Трое мужчин на веранде, склонившись над железным столом, тихо переговаривались. Дом был заполнен не только полицейскими, но и военными.
— После обеда, — продолжал крепыш телохранитель, — он сел играть со мной в карты, но играл как-то невнимательно и время от времени ежился, точно от холода. Потом вдруг в середине игры встал, подошел к телефону и позвонил кому-то.
— Он звонил отцу Монсону, моему исповеднику, — пояснил Почоло. — Я проверил. Отец Монсон сказал, что Алекс спросил его, не могут ли они поговорить.
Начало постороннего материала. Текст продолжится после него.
-- ==== Sys2Proof/Machine/System.lean ====
section
/-!
DEFINITION. System instructions (spec 12 R279 to R286).
-/

namespace Sys2Proof.Machine

/-- The code operand of TRAP, BKPT and HALT. -/
def codeOf (o : OpE) : Nat := o.imm.toNat % 256

/-- TRAP (12 R280): it resumes after itself. -/
def execTrap (c : Ctl) (o : OpE) (s : State) : Host.Outcome State Fault Refusal :=
  issueWord c { chnOk := false } s (fun _ _ => .trap { code := 0x0F, arg := codeOf o, after := true })

/-- BKPT (12 R280). -/
def execBkpt (c : Ctl) (o : OpE) (s : State) : Host.Outcome State Fault Refusal :=
  issueWord c { chnOk := false } s (fun _ _ => .trap { code := 0x0E, arg := codeOf o })

/-- A system instruction at S that first waits for the side log of its active lanes. -/
def superOp (c : Ctl) (m : Meta) (s : State) (f : Ctx → State → Res) : Host.Outcome State Fault Refusal :=
  issueWord c { m with sOnly := true, chnOk := false } s (fun x s =>
    match relStop s x x.act false with
    | some r => r
    | none => f x s)

/-- ERET (12 R277). -/
def execEret (c : Ctl) (_ : OpE) (s : State) : Host.Outcome State Fault Refusal :=
  superOp c {} s (fun x s => .gone (s.updGroup x.g eretGroup))

/-- What STLBI drops; its lanes then wait for STLBI_DONE (12 R281; 15 R336). -/
def stlbi (x : Ctx) (s : State) (sel : TlbEnt → Bool) (ptr : WalkEnt → Bool) (page : Nat → Bool) : Res :=
  let p := s.partNo x.G
  let s1 := retryFaults (dropTlb s p sel (fun e => e.stage == 1 && ptr e)) p 1 page
  .done (s1.updGroup x.g (fun G => G.updLanes x.act (fun _ l => { l with block := .stlbi }))) []

/-- STLBI.va (12 R281). -/
def execStlbiVa (c : Ctl) (o : OpE) (s : State) : Host.Outcome State Fault Refusal :=
  superOp c (({} : Meta).read false o.a false) s (fun x s =>
    let a := src64 x o.a
    stlbi x s (fun e => pageHas a e.s1) (fun e => e.covers a) (fun pg => pg == a / granBytes))

/-- STLBI.all (12 R281). -/
def execStlbiAll (c : Ctl) (_ : OpE) (s : State) : Host.Outcome State Fault Refusal :=
  superOp c {} s (fun x s => stlbi x s (fun _ => true) (fun _ => true) (fun _ => true))

/-- The dirty lines of the tiles' caches written back and invalidated, so that no tile of them owns a line (12 R282; 14 R316). -/
def giveUpLines (s0 : State) (tiles : List Nat) : State :=
  let s := noteBack s0 (dirtyIn s0 tiles.contains (fun _ => true))
  let s1 := { s with
    cores := s.cores.mapV (fun k c => if tiles.contains (k / 4) then { c with l1 := c.l1.keep (fun _ d => !d) } else c)
    tiles := s.tiles.mapV (fun t x => if tiles.contains t then { x with rdc := x.rdc.keep (fun _ d => !d) } else x) }
  { s1 with dir := s1.dir.keep (fun _ d => !(d.st == .o && tiles.contains d.owner)) }

/-- A core's dirty L1 lines written back. A line of an SH granule that its tile owns then stands in the RDC, or at a home on the tile
itself. -/
def writeBackL1 (s : State) (tile core : Nat) : State :=
  let own := (s.coreAt tile core).l1.keep (fun _ d => d)
  let home := own.keys.filter (fun l => ((s.tileAt tile).rdc.look l).isNone)
  let s1 := noteBack (s.updCore tile core (fun c => { c with l1 := c.l1.keep (fun _ d => !d) })) (home.map (fun l => (tile, l)))
  s1.updTile tile (fun t => { t with rdc := t.rdc.mapV (fun l d => d || (own.look l).isSome) })

/-- SFLUSH.c (12 R282): the core's dirty L1 lines. -/
def execSflushC (c : Ctl) (_ : OpE) (s : State) : Host.Outcome State Fault Refusal :=
  issueWord c { sOnly := true, chnOk := false } s (fun x s => .done (writeBackL1 s x.G.tile x.G.core) [])

/-- SFLUSH.t (12 R282). -/
def execSflushT (c : Ctl) (_ : OpE) (s : State) : Host.Outcome State Fault Refusal :=
  issueWord c { sOnly := true, chnOk := false } s (fun x s => .done (giveUpLines s [x.G.tile]) [])

/-- Non-coherent copies of stable pages dropped in some tiles' caches (14 R319). -/
def dropStable (s : State) (tiles : List Nat) : State :=
  tiles.foldl (fun s t => s.updTile t (fun x => { x with stable := [] })) s

/-- SFLUSH.p (12 R282). -/
def execSflushP (c : Ctl) (_ : OpE) (s : State) : Host.Outcome State Fault Refusal :=
  issueWord c { sOnly := true, chnOk := false } s (fun x s =>
    let ts := match s.partOf x.G with | some p => p.tiles | none => []
    .done (dropStable (giveUpLines s ts) ts) [])

/-- HALT (12 R283). -/
def execHalt (c : Ctl) (o : OpE) (s : State) : Host.Outcome State Fault Refusal :=
  issueWord c { sOnly := true, chnOk := false } s (fun x s => .done (haltLaunch s x.G.launch (codeOf o) x.G.tile) [])

/-- KEYQ (12 R284). -/
def execKeyq (c : Ctl) (o : OpE) (s : State) : Host.Outcome State Fault Refusal :=
  issueWord c (({} : Meta).write o.dst false) s (fun x s =>
    let e := match s.partOf x.G with | some p => p.epoch % 2 ^ 32 | none => 0
    .done (s.updGroup x.g (fun G => putPlain x G o.dst false (fun _ => e))) [])

end Sys2Proof.Machine
end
И отец Монсон предложил прийти сюда.
— А потом господин сенатор, — продолжал телохранитель, — сказал, что ему надо принять ванну и переодеться, потому что он ждет посетителя. Мы поднялись к нему в комнату, и он прошел в ванную. Дверь была закрыта, но не заперта. Это точно, потому что, как только я услышал шум душа, я подергал ручку. Тогда я прошел через холл к себе в комнату — взять сигареты. Джимми — это другой телохранитель — был в холле и вернулся вместе со мной в комнату господина сенатора. Мы слышали, что душ все еще включен. Но потом вдруг все смолкло. Мы решили, что он или бреется, или сидит на унитазе, но эта тишина как-то беспокоила меня. Тогда я снова подергал ручку и обнаружил, что он запер дверь. Я постучал и окликнул его, спросил, все ли в порядке. И тут мы услышали выстрел. Мы с Джимми высадили дверь и нашли господина сенатора под душем. Пистолет был у него в руке.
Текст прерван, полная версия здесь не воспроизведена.